Dispelling nutrition myths, ranting, and occasionally, raving


More on protein

I don’t know if it’s just me, but I have been seeing a bunch of infographics such as these lately:


While the second one’s much better than the first (credit: Avery Muether Illustrations), it includes fairly accurate protein quantities (and some of these foods are reasonably high sources of protein), I still wanted to comment on them. I went through the foods included in the first infographic and looked up the protein in a serving of each. Here they are:

spirulina (1 tbsp dried) – 4g

goji berries (2 oz dried) – 8g

chia seeds (1 oz) – 4.4g

spinach (1 cup raw) – 0.9g

hemp seeds (2 tbsp) – 10g

barley grass (6g dried) – 1.5g

brazil nuts (1 oz) – 4g

broccoli (1 cup raw) – 3g

(bean) sprouts (1 oz) – 0.8g

figs (1 oz dried) – 0.9g

avocado (1 oz) – 3g

maca (1 tbsp powder) – 1g

kale (1 cup raw) – 2g

romaine lettuce (1 cup shredded) – 0.6g

For the most part, I wasn’t overwhelmed by the amount of protein in these foods. Considering that a single serving of protein is considered to be approximately 6-7g. Even if you consumed all of these foods in a day you would be consuming only 44.1g of protein in total. This is quite close to the needs for many women. Protein needs are generally 0.8g per kg of body weight. However, more protein may be needed in some cases such as for athletes, pregnancy, wound healing, childhood, elderly, etc. Even so, most of us handily exceed the daily requirements for protein.

There is something else beyond total protein to consider, however.

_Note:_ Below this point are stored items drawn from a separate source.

-- ==== Sys2Proof/Machine/Provisioning.lean ====
section
/-! DEFINITION. The crosspoint's reports to BMON (R19) and the Provisioning Scheduler (Chapter 4): eligibility,
grants, the end of a session, and what PSCHED does with the events of other blocks. Functions named `…Core`
are parts of one event at PSCHED; `pschedEvent` around them makes the event's updates. -/

namespace Sys2Proof.Machine

/-! ## The crosspoint (R19, R20) -/

/-- A join report to BMON: path JOINED, the channel recorded, the silence timer started with the limit. -/
def join (b : Bay) (c : Chan) (limit : Nat) (s : State) : State :=
  s.setEntry b { s.bmon[b] with
    path := .joined, joined := some c, silence := some { since := s.now, limit := limit } }

/-- The path after an unjoin report. -/
def BayEntry.pathUnjoined (e : BayEntry) : DataPath :=
  if e.path = .cut then .cut
  else if e.occupancy = .present then (if e.path = .joined then .watch else e.path)
  else .dark

/-- An unjoin report to BMON. -/
def unjoin (b : Bay) (s : State) : State :=
  s.setEntry b { s.bmon[b] with
    path := s.bmon[b].pathUnjoined, joined := none, silence := none
    faultTimer := if s.bmon[b].pathUnjoined = .dark then none else s.bmon[b].faultTimer }

/-! ## Eligibility and grants (R74 to R76) -/

/-- R74: a bay is eligible for a grant. -/
def State.eligible (s : State) (b : Bay) : Bool :=
  s.bmon[b].occupancy == .present && s.bmon[b].door == .closed && s.bmon[b].latch == .locked &&
  !s.ldrv.driving b &&
  s.cust.inCartAt b &&
  (match s.bmon[b].level with
    | some l => decide (s.psched.provMinimum ≤ l)
    | none => false) &&
  s.bmon[b].path == .watch &&
  s.cctl[b].state != .lockedOut

/-- The lowest-numbered IDLE channel (R75). -/
def PSched.firstIdle (p : PSched) : Option Chan :=
  (List.finRange 4).find? fun c => p.channels[c].session.isNone

/-- R76: a grant of channel `c` to bay `b`. -/
def grantCore (c : Chan) (b : Bay) (s : State) : State :=
  let r := s.psched.records[b]
  let t := (s.setQueue (s.psched.queue.filter (· != b))).setProv b { r with state := .active }
  let t := t.setChannel c
    { session := some
        { bay := b, start := s.minute, wanted := r.wanted, sessionLimit := r.sessionLimit
          silenceLimit := r.silenceLimit, since := s.now }
      lastEnded := s.psched.channels[c].lastEnded }
  pass (join b c r.silenceLimit t)

/-- The repeated scan from the head of the queue; each grant takes a channel, so at most `n` are made. -/
def scanCore : Nat → State → State
  | 0, s => s
  | n + 1, s =>
    match s.psched.firstIdle, s.psched.queue.find? s.eligible with
    | some c, some b => scanCore n (grantCore c b s)
    | _, _ => s

/-- R75: a consideration. -/
def considerCore (s : State) : State :=
  if s.psched.mode = .standalone then s else scanCore 4 s

/-- A change handed to PSCHED under R74, which considers a grant (R75). -/
def consider (s : State) : State := pschedEvent considerCore s

/-! ## The end of a session (R78, R79) -/

/-- Entering NONE sets the wanted revision and the attempts to 0 (R69). -/
def ProvRecord.toNone (r : ProvRecord) : ProvRecord :=
  { r with state := .none, wanted := 0, attempts := 0 }

/-- A counted failure (R79): the attempts rise by 1; below 3 the bay waits, at 3 it is FAILED. -/
def ProvRecord.counted (r : ProvRecord) : ProvRecord :=
  { r with
    state := if r.attempts + 1 < 3 then .waiting else .failed
    attempts := r.attempts + 1 }

/-- Table 4-4: the bay's record after a session end; `reported` is the installed revision of SESSION_END. -/
def ProvRecord.afterEnd (r : ProvRecord) (o : SessionOutcome) (reported : Half) : ProvRecord :=
  let r := { r with lastOutcome := some o }
  match o with
  | .success =>
    if reported = r.wanted then { r with installed := reported, state := .current, attempts := 0 }
    else { r with installed := reported, state := .waiting }
  | .failedReported =>
    { r with installed := if reported = 0 then r.installed else reported }.counted
  | .expired | .stalled | .linkFault => r.counted
  | .removed => { r.toNone with installed := 0 }
  | .aborted | .forced | .cancelled => r.toNone
  | .hostLost => { r with state := .waiting }

/-- R78: the end of the session on channel `c`, if it is BUSY. -/
def endSessionCore (c : Chan) (o : SessionOutcome) (reported : Half) (s : State) : State :=
  match s.psched.channels[c].session with
  | none => s
  | some x =>
    let b := x.bay
    let t := unjoin b (s.setChannel c { session := none, lastEnded := some { bay := b, outcome := o } })
    let r := t.psched.records[b].afterEnd o reported
    let t := t.setProv b r
    let t := if r.state = .waiting then t.setQueue (t.psched.queue ++ [b]) else t
    let t := raise .provDone (pass t)
    let t := if r.state = .failed then raise .provFailed t else t
    considerCore t

/-- The end of the session of an ACTIVE bay, by its channel. -/
def endBayCore (b : Bay) (o : SessionOutcome) (s : State) : State :=
  if s.psched.records[b].state = .active then
    match s.psched.channelOf b with
    | some c => endSessionCore c o 0 s
    | none => s
  else s

/-- Take a bay out of the queue and set it NONE (R69, R72). -/
def clearCore (b : Bay) (s : State) : State :=
  (s.setQueue (s.psched.queue.filter (· != b))).setProv b s.psched.records[b].toNone

/-! ## Events of other blocks at PSCHED -/

/-- R71: a detach. -/
def pschedDetach (b : Bay) (s : State) : State :=
  pschedEvent (fun s =>
    let t := clearCore b (endBayCore b .removed s)
    t.setProv b { t.psched.records[b] with installed := 0 }) s

/-- R70: the entry of a bay to PRESENT. -/
def pschedPresent (b : Bay) (s : State) : State :=
  pschedEvent (fun s =>
    let t := clearCore b s
    considerCore (t.setProv b { t.psched.records[b] with installed := 0 })) s

/-- R81: a door OPEN classed FORCED. -/
def pschedForced (b : Bay) (s : State) : State := pschedEvent (endBayCore b .forced) s

/-- R81: a silence event or a stuck-line event naming a bay and a channel. -/
def pschedLineEvent (b : Bay) (c : Chan) (o : SessionOutcome) (s : State) : State :=
  pschedEvent (fun s =>
    match s.psched.channels[c].session with
    | some x => if x.bay = b then endSessionCore c o 0 s else s
    | none => s) s

/-- R82: an abort. -/
def pschedAbort (b : Bay) (s : State) : State := pschedEvent (endBayCore b .aborted) s

/-- R82: a withdrawal. -/
def pschedWithdraw (b : Bay) (s : State) : State :=
  pschedEvent (fun s => if s.psched.records[b].state = .waiting then clearCore b s else s) s

/-- R88: the entry to STANDALONE ends every session HOST_LOST, in ascending channel number. -/
def pschedLost (s : State) : State :=
  pschedEvent (fun s =>
    (List.finRange 4).foldl (fun t c => endSessionCore c .hostLost 0 t)
      (s.withPsched { s.psched with mode := .standalone })) s

/-- R89: the return to ATTENDED. -/
def pschedReturn (s : State) : State :=
  pschedEvent (fun s => considerCore (s.withPsched { s.psched with mode := .attended })) s

/-- A change of mode at PSCHED. -/
def pschedMode (m : Mode) (s : State) : State :=
  match m with
  | .attended => pschedReturn s
  | .standalone => pschedLost s

end Sys2Proof.Machine
end

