-- ==== Sys2Proof/Machine/Reset.lean ====
section
/-! DEFINITION. Power-on and part reset (R25, R26, R51, R52, R67, R68, R91, R92, R106, R107, R132, R133, R145,
R146, R155, R170, R171, R178): every block restarts, and what a part reset keeps is kept. -/

namespace Sys2Proof.Machine

/-- A bay entry at its reset values with sensing started: each input that differs from the state it starts
in begins its debounce now (R10, R13, R25). -/
def BayEntry.sensing (p : BayPins) (pool : Option Nat) (now : Nat) : BayEntry :=
  { BayEntry.reset with
    pool := pool
    presenceDebounce := if p.presence then some now else none
    doorDebounce := if p.door = .closed then some now else none
    latchDebounce := if p.latch = .locked then some now else none }

def SagSelect.threshold : SagSelect → Nat
  | .pct92 => 9200
  | .pct88 => 8800
  | .pct84 => 8400

def DeepSelect.threshold : DeepSelect → Nat
  | .pct80 => 8000
  | .pct75 => 7500

/-- All four supply timers cleared and starting from the input as it stands (R29, R51). -/
def PAlloc.restartTimers (p : PAlloc) (input now : Nat) : PAlloc :=
  { p with
    belowSag := restartWhile (decide (input < p.sagSelect.threshold)) now
    belowDeep := restartWhile (decide (input < p.deepSelect.threshold)) now
    aboveSag := restartWhile (decide (p.sagSelect.threshold ≤ input)) now
    aboveDeep := restartWhile (decide (p.deepSelect.threshold ≤ input)) now }

/-- Every change count of the pages at 0 (R24, R90, R179). -/
def clearCounts (s : State) : State :=
  (s.withSwm { s.swm with bayCounts := Vector.replicate 36 0, cartCount := 0 }).withPsched
    { s.psched with pageCount := 0 }

/-- R25, R51, R170: power-on. The pins, the timebase and the commands that wait belong to the outside. -/
def powerUp (s : State) : State :=
  let p := PAlloc.reset.restartTimers s.vsense s.now
  clearCounts (pass
    { State.reset with
      pending := s.pending
      now := s.now
      choices := s.choices
      pins := s.pins
      vsense := s.vsense
      bmon := Vector.ofFn fun b : Bay => BayEntry.sensing s.pins[b] none s.now
      palloc := { p with sampleSince := s.now } })

/-- R52: the allocator's state at a part reset: the limits and selects are kept. -/
def PAlloc.partReset (p : PAlloc) (input now : Nat) : PAlloc :=
  let q := ({ PAlloc.reset with
    limit := p.limit, caps := p.caps, sagSelect := p.sagSelect, deepSelect := p.deepSelect }).restartTimers
      input now
  { q with sampleSince := now }

/-- R92. -/
def PSched.partReset (p : PSched) : PSched :=
  { PSched.reset with releaseThreshold := p.releaseThreshold, provMinimum := p.provMinimum }

/-- R107, R116, R133, R181: ACC keeps its tables, its clock and SERVICE; the transaction returns to IDLE and
the collection of a frame is discarded. -/
def Acc.partReset (a : Acc) : Acc := { a with transaction := none, collecting := none }

/-- A record at a part reset: PENDING_RELEASE returns to IN_CART at its bay (R133). -/
def CustodyRecord.partReset (r : CustodyRecord) (minute : Option Nat) : CustodyRecord :=
  match r.state, r.bay with
  | .pendingRelease, some b => r.toCart b minute
  | _, _ => r

/-- A slot at a part reset; a change is one update of the slot (R117). -/
def CustodySlot.partReset (x : CustodySlot) (minute : Option Nat) : CustodySlot :=
  let r := x.record.map fun r => r.partReset minute
  { record := r
    count := if custodyFields r != custodyFields x.record then x.count + 1 else x.count }

/-- A journal entry at a part reset: HELD returns to FREE (R133). -/
def JournalEntry.partReset (e : JournalEntry) : JournalEntry :=
  if e.state = .held then { e with state := .free } else e

/-- R133. -/
def Cust.partReset (c : Cust) (minute : Option Nat) : Cust where
  slots := Vector.ofFn fun i : Fin 48 => c.slots[i].partReset minute
  journal := Vector.ofFn fun j : Fin 48 => c.journal[j].partReset
  nextSequence := c.nextSequence
  releases := Vector.replicate 36 none

/-- R146: the latch mode and the pulse length are kept. -/
def Ldrv.partReset (l : Ldrv) : Ldrv := { Ldrv.reset with mode := l.mode, pulse := l.pulse }

/-- R158, R159, R170: the stored bytes are kept, memory ready is cleared, the guard capture is armed. -/
def Swm.partReset (w : Swm) (cause : ResetCause) : Swm :=
  { Swm.reset with mem := w.mem, resetCause := cause }

/-- A part reset with its cause. Every page is rewritten with the values below, a change count of 0, and
PALLOC's first pass (R52, R170). -/
def partReset (cause : ResetCause) (s : State) : State :=
  clearCounts (pass
    { s with
      bmon := Vector.ofFn fun b : Bay => BayEntry.sensing s.pins[b] s.bmon[b].pool s.now
      palloc := s.palloc.partReset s.vsense s.now
      cctl := Vector.replicate 36 ChargeBay.reset
      psched := s.psched.partReset
      acc := s.acc.partReset
      cust := s.cust.partReset s.minute
      ldrv := s.ldrv.partReset
      smon := Smon.reset
      swm := s.swm.partReset cause
      owalk := Vector.replicate 2 OrderList.reset
      nctl := Nctl.reset })

end Sys2Proof.Machine
end

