/-- R3, R5: an attempt fails on a bad check, on the absent tag or at its 250 ms: the next attempt begins, and
after the third the bay enters ANON, and a record located at it becomes MISSING (R128). -/
def Obligations.FailedTagReadsEndInAnon : Prop :=
  ∀ (s : State) (b : Bay) (r : TagRead) (i : Instr), s.bmon[b].occupancy = .settling →
    s.bmon[b].tagRead = some r →
    ((∃ tag : Tag, i = .tagFrame b tag false ∧ s.now ≤ r.since + 250) ∨
      (∃ ok : Bool, i = .tagFrame b (BitVec.allOnes 48) ok ∧ s.now ≤ r.since + 250) ∨
      (i = .tagReadAttemptExpiry b ∧ r.since + 250 ≤ s.now)) →
    ∃ t, exec i s = .next t ∧
      (r.attempt < 3 → t.bmon = s.bmon.set b { s.bmon[b] with
          tagRead := some { attempt := r.attempt + 1, since := s.now } } ∧ s.changedOnly [.bays] t) ∧
      (3 ≤ r.attempt → s.otherBays b t ∧ t.bmon[b].path = .dark ∧
        t.bmon[b].body = { s.bmon[b].body with
          occupancy := .anon, tag := none, tagRead := none, level := none } ∧
        (∀ (k : Fin 48) (x : CustodyRecord), s.cust.slotAt b = some k → s.cust.slots[k].record = some x →
          t.cust.slots[k].record = some { x with
            state := .missing, bay := none, lastBay := some b, holder := none, since := s.minute } ∧
          ∀ y : Fin 48, y ≠ k → t.cust.slots[y] = s.cust.slots[y]) ∧
        t.cust.journal = s.cust.journal ∧ t.cust.nextSequence = s.cust.nextSequence ∧
        s.changedOnly (.bays :: .custody :: .releases :: .journal :: .notices :: considerParts) t)

/-- R10, R11, R12, R81, R125: a door that opens with no drive and no release window is FORCED: FORCED_OPEN is
raised, a session on the bay ends FORCED, the bay's want, grant and applied power are 0, and a FORCED_OPEN
entry is filled. A release in LATCH_WAIT is first cancelled (R123): its record is IN_CART, its held entry FREE,
and a student deciding on the bay is answered DENY_NOT_READY with FAULT (R114). -/
def Obligations.ForcedOpeningIsReported : Prop :=
  ∀ (s : State) (b : Bay) (since : Nat), s.powerGood → s.queueGood → s.bmon[b].door = .closed →
    s.pins[b].door = .opened → s.bmon[b].doorDebounce = some since → since + 20 ≤ s.now →
    s.ldrv.driving b = false → (∀ r : Release, s.cust.releases[b] = some r → r.stage = .latchWait) →
    ∃ t, exec (.doorEvent b) s = .next t ∧
      t.bmon[b].body = { s.bmon[b].body with
        door := .opened, doorDebounce := none, lastOpen := some .forced } ∧ s.otherBays b t ∧
      t.palloc.bays[b].want = 0 ∧ t.palloc.bays[b].grant = 0 ∧ t.cctl[b].applied = 0 ∧
      (s.nctl.sources[(1 : Fin 16)].capture = true → t.nctl.sources[(1 : Fin 16)].request = true) ∧
      (s.psched.records[b].state = .active →
        t.psched.records[b].state = .none ∧ t.psched.records[b].lastOutcome = some .forced) ∧
      t.cust.releases[b] = none ∧
      (s.cust.releases[b] = none → t.cust.slots = s.cust.slots ∧
        s.fillsFree .forcedOpen b s.bmon[b].tag none false t ∧
        s.changedOnly (.bays :: .journal :: .notices :: considerParts) t) ∧
      (∀ r : Release, s.cust.releases[b] = some r →
        (∀ x : Transaction, s.acc.transaction = some x → x.bay = b →
          t.acc.transaction = none ∧ t.out.txd = s.out.txd ++ [⟨0x16, bayByte b, 4⟩]) ∧
        ((∀ x : Transaction, s.acc.transaction = some x → x.bay ≠ b) →
          t.acc.transaction = s.acc.transaction ∧ t.out.txd = s.out.txd) ∧
        (∀ (i : Fin 48) (x : CustodyRecord), r.recorded = true → s.cust.slotAt b = some i →
          s.cust.slots[i].record = some x →
          t.cust.slots[i].record = some { x with
            state := .inCart, bay := some b, lastBay := none, holder := none, since := s.minute } ∧
          ∀ k : Fin 48, k ≠ i → t.cust.slots[k] = s.cust.slots[k]) ∧
        (∀ j : Fin 48, r.recorded = true → r.held = some j →
          (s.setJournal j { s.cust.journal[j] with state := .free }).fillsFree .forcedOpen b s.bmon[b].tag
            none false t) ∧
        (r.recorded = false → s.fillsFree .forcedOpen b s.bmon[b].tag none false t)) ∧
      s.changedOnly (.bays :: .verdicts :: .reader :: .custody :: .releases :: .journal :: .notices ::
        considerParts) t
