-- ==== Sys2Proof/Tests/Slice0.lean ====
section
/-! SUPPORT. Small tests of the model, by the kernel's own evaluation: ill-formed commands, port bytes written
out from R180, one or two steps for each command with the outcome that the cited rule states, and for every
statement with hypotheses a theorem `witness_…` with states and operands that meet them. -/

namespace Sys2Proof.Tests

open Sys2Proof.Machine

set_option maxRecDepth 20000

/-! ## Helpers -/

/-- The command answers a next state of which `f` holds. -/
def gives (i : Instr) (s : State) (f : State → Bool) : Bool :=
  match exec i s with
  | .next t => f t
  | .fault _ => false
  | .refused _ => false

/-- After reset, memory ready, 100 s later. -/
def base : State := { State.reset with now := 100000, swm := { Swm.reset with ready := true } }

def bayBy (f : BayEntry → BayEntry) (s : State) : State :=
  s.withBmon (s.bmon.set (0 : Bay) (f s.bmon[(0 : Bay)]))

def pinsBy (f : BayPins → BayPins) (s : State) : State :=
  s.withPins (s.pins.set (0 : Bay) (f s.pins[(0 : Bay)]))

def chargeBy (f : ChargeBay → ChargeBay) (s : State) : State :=
  s.withCctl (s.cctl.set (0 : Bay) (f s.cctl[(0 : Bay)]))

def provBy (f : ProvRecord → ProvRecord) (s : State) : State :=
  s.setProv (0 : Bay) (f s.psched.records[(0 : Bay)])

def recordIs (r : CustodyRecord) (s : State) : State :=
  s.withCust { s.cust with slots := s.cust.slots.set (0 : Fin 48) { record := some r, count := 0 } }

def releaseIs (r : Release) (s : State) : State :=
  s.withCust { s.cust with releases := s.cust.releases.set (0 : Bay) (some r) }

def sourceBy (i : Fin 16) (f : NoticeSource → NoticeSource) (s : State) : State :=
  s.withNctl { s.nctl with sources := s.nctl.sources.set i (f s.nctl.sources[i]) }

/-- List 0 RUNNING, about to reach the bytes of a record at 0x1800. -/
def orderState (bytes : List Byte) (s : State) : State :=
  (s.withMem (Memory.writeList [] 0x1800 bytes)).setList 0
    { OrderList.reset with state := .running, first := 0x1800, next := 0x1800 }

/-- A POSTED record (Table 11-9): kind, units, detail, link 0 and the order's own bytes from 0x0C. -/
def posted (kind units : Byte) (body : List Byte) (detail : Byte := 0) : List Byte :=
  [1, kind, units, 0, detail, 0, 0, 0, 0, 0, 0, 0] ++ body

/-- A session of bay 1 on channel 1, its path JOINED. -/
def joinedState : State :=
  let s := bayBy (fun e => { e with
    occupancy := .present, path := .joined, joined := some 0
    silence := some ⟨70000, 30⟩ }) base
  let s := provBy (fun r => { r with state := .active, wanted := 7, attempts := 2 }) s
  let x : Session := { bay := 0, start := none, wanted := 7, sessionLimit := 1, silenceLimit := 30, since := 40000 }
  s.setChannel 0 { lastEnded := none, session := some x }

/-- A record located at bay 1. -/
def inCart : CustodyRecord where
  tag := 5
  state := .inCart
  bay := some 0
  lastBay := none
  holder := none
  since := none

/-- A recorded release of bay 1 in a stage. -/
def release (stage : ReleaseStage) : Release where
  stage := stage
  kind := .student
  holder := some 1
  recorded := true
  held := some 0
  window := if stage = .window then some 90000 else none

theorem memGood_writeList (a : Nat) (bs : List Byte) (s : State) (h : s.swm.mem = Memory.writeList [] a bs) :
    s.memGood := by
  unfold State.memGood
  rw [h]
  exact Memory.wf_writeList (by decide) a bs

theorem queueGood_of_none (s : State) (h : s.psched.queue = [])
    (hr : ∀ b : Bay, s.psched.records[b].state ≠ .waiting ∧ s.psched.records[b].state ≠ .active)
    (hc : ∀ c : Chan, s.psched.channels[c].session = none) (hp : ∀ b : Bay, s.bmon[b].path ≠ .joined) :
    s.queueGood := by
  refine ⟨by simp [h], fun b => ?_, fun c x hx => ?_, fun c d x y hx => ?_, fun b hb => ?_, fun b hb => ?_⟩
  · rw [h]
    exact ⟨fun hm => absurd hm (by simp), fun hw => absurd hw (hr b).1⟩
  · rw [hc c] at hx
    exact absurd hx (by simp)
  · rw [hc c] at hx
    exact absurd hx (by simp)
  · exact absurd hb (hr b).2
  · exact absurd hb (hp b)

theorem queueGood_base : base.queueGood :=
  queueGood_of_none _ (by decide) (by decide) (by decide) (by decide)

theorem queueGood_joined : joinedState.queueGood := by
  have hc : ∀ c : Chan, c ≠ 0 → joinedState.psched.channels[c].session = none := by decide
  have h0 : joinedState.psched.channels[(0 : Chan)].session = some
    { bay := 0, start := none, wanted := 7, sessionLimit := 1, silenceLimit := 30, since := 40000 } := by decide
  have hr : ∀ b : Bay, joinedState.psched.records[b].state = .active ↔ b = 0 := by decide
  have hw : ∀ b : Bay, joinedState.psched.records[b].state ≠ .waiting := by decide
  have hp : ∀ b : Bay, joinedState.bmon[b].path = .joined → b = 0 := by decide
  have hq : joinedState.psched.queue = [] := by decide
  have on : ∀ (c : Chan) (x : Session), joinedState.psched.channels[c].session = some x → c = 0 ∧ x.bay = 0 := by
    intro c x hx
    by_cases h : c = 0
    · subst h
      rw [h0] at hx
      exact ⟨rfl, by rw [← Option.some.inj hx]⟩
    · rw [hc c h] at hx
      exact absurd hx (by simp)
  refine ⟨by simp [hq], fun b => ?_, fun c x hx => ?_, fun c d x y hx hy _ => ?_, fun b hb => ?_, fun b hb => ?_⟩
  · rw [hq]
    exact ⟨fun hm => absurd hm (by simp), fun h => absurd h (hw b)⟩
  · exact (hr x.bay).mpr (on c x hx).2
  · rw [(on c x hx).1, (on d y hy).1]
  · have : b = 0 := (hr b).mp hb
    subst this
    decide
  · rw [hp b hb]
    exact (hr 0).mpr rfl
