/-- Equal causes are of one row of the table, and a row's info holds all its latch does. -/
theorem eq_of_faultCause_eq_of_faultInfo_eq {f g : FaultLatch} (hcause : faultCause f = faultCause g)
    (hinfo : faultInfo f = faultInfo g) : f = g :=
  match f, g, hcause with
  | .none, .none, _ => rfl
  | .unsupportedOperation _ _, .unsupportedOperation _ _, _ => by
    obtain ⟨rfl, rfl⟩ := faultInfo_unsupportedOperation_inj hinfo
    rfl
  | .outOfBoundsAccess .fetch _, .outOfBoundsAccess .fetch _, _ => congrArg _ hinfo
  | .outOfBoundsAccess .load _, .outOfBoundsAccess .load _, _ => congrArg _ hinfo
  | .outOfBoundsAccess .store _, .outOfBoundsAccess .store _, _ => congrArg _ hinfo

theorem faultValid_eq_false {f : FaultLatch} : faultValid f = false ↔ f = .none := by
  cases f <;> simp [faultValid]

theorem faultCause_eq_zero {f : FaultLatch} : faultCause f = 0 ↔ f = .none := by
  cases f with
  | none => exact iff_of_true rfl rfl
  | unsupportedOperation => exact iff_of_false nofun nofun
  | outOfBoundsAccess kind => cases kind <;> exact iff_of_false nofun nofun

/-- Settles O55, row by row; cause and info together lose nothing of the latch. -/
theorem faultPortDeterminesTheLatch : Obligations.FaultPortDeterminesTheLatch := by
  refine ⟨⟨rfl, rfl, rfl⟩, fun fmt code => ⟨rfl, rfl, ?_⟩, fun kind addr => ⟨rfl, ?_, rfl⟩,
    fun f => ⟨faultValid_eq_false, faultCause_eq_zero⟩, fun f g => eq_of_faultCause_eq_of_faultInfo_eq⟩
  · rw [faultInfo_unsupportedOperation_toNat]
    cases fmt <;> rfl
  · cases kind <;> rfl

/-! ### The read-out of the memory (60_exceptions.md R147) -/

/-- Settles O56: the cells of a canonical memory are its words that are not 0, and none lies outside the array. -/
theorem memoryReportIsTheNonzeroWords : Obligations.MemoryReportIsTheNonzeroWords := by
  intro s hwf a v
  have ⟨hsorted, hlisted⟩ := hwf
  have hcell : ∀ i, (i, v) ∈ s.mem.cells ↔ v ≠ 0 ∧ s.mem.word i = v := fun i =>
    mem_cells_iff hsorted (fun c hc => (hlisted c hc).1) i v
  have hlt : ∀ i, v ≠ 0 → s.mem.word i = v → i < s.mem.size := fun i hv hword =>
    Nat.lt_of_not_le fun hge => hv (hword.symm.trans (Memory.word_of_ge hwf hge))
  constructor
  · intro hreport
    obtain ⟨⟨i, w⟩, hmem, hav⟩ := List.mem_map.mp hreport
    obtain ⟨rfl, rfl⟩ := Prod.mk.inj hav
    obtain ⟨hv, hword⟩ := (hcell i).mp hmem
    exact ⟨hv, i, hlt i hv hword, rfl, hword⟩
  · rintro ⟨hv, i, -, rfl, hword⟩
    exact List.mem_map_of_mem (f := fun c : Nat × Word => (4 * c.1, c.2)) ((hcell i).mpr ⟨hv, hword⟩)

/-! ### The sample words (95_test_vectors.md sections 2.1 to 2.8) -/

/-- Settles O9: the decoder, run on each of the eleven words. -/
theorem sampleWordsDecode : Obligations.SampleWordsDecode := by
  unfold Obligations.SampleWordsDecode
  decide

end Sys2Proof.Machine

We also need to look at protein quality. High quality proteins are those that contain ample amounts of all nine essential amino acids. I’m sure you already know this but just as a refresher… Amino acids are the building blocks of proteins. There are 20 (or 21 if you count cystine) amino acids, 9 of which are considered essential because our bodies cannot synthesize them and must, therefore, obtain them from food. Animal proteins (with the exception of gelatin) are considered to be high-quality as they contain all of the essential amino acids in ample quantities. Many plant proteins are considered to be low-quality as they are either low in, or lack, one or more of the essential amino acids. While it’s absolutely possible to obtain all of the amino acids we need from plant proteins it also takes more careful consideration than proteins obtained from animal sources. This is why we talk about complementary proteins. These are plant protein sources that, when combined, yield adequate amounts of all 9 amino acids. A few examples are: hummus and pita, rice and beans, veggies and polenta. Just to be clear, the complementary proteins needn’t be consumed together at the same meal (although they certainly can be) as long as they’re consumed throughout the day.

Generally speaking, aside from foods such as beans, nuts, and seeds, plant proteins are lower in total protein (not just essential amino acids) than animal proteins. Just a few examples: 3 oz of canned tuna has 21.6g of protein, 3 oz of chicken breast has 21.3 g, Greek yoghurt can contain up to 15-18g per serving.

Yes, it is possible to consume adequate protein without consuming animal products. It’s likely preferable if we do favour plant sources of protein over animal sources. However, it’s not as simple as those infographics make it seem. Most foods contain some quantity of protein. That second infographic especially irks me. Suggesting that romaine lettuce and figs are good sources of protein is ludicrous.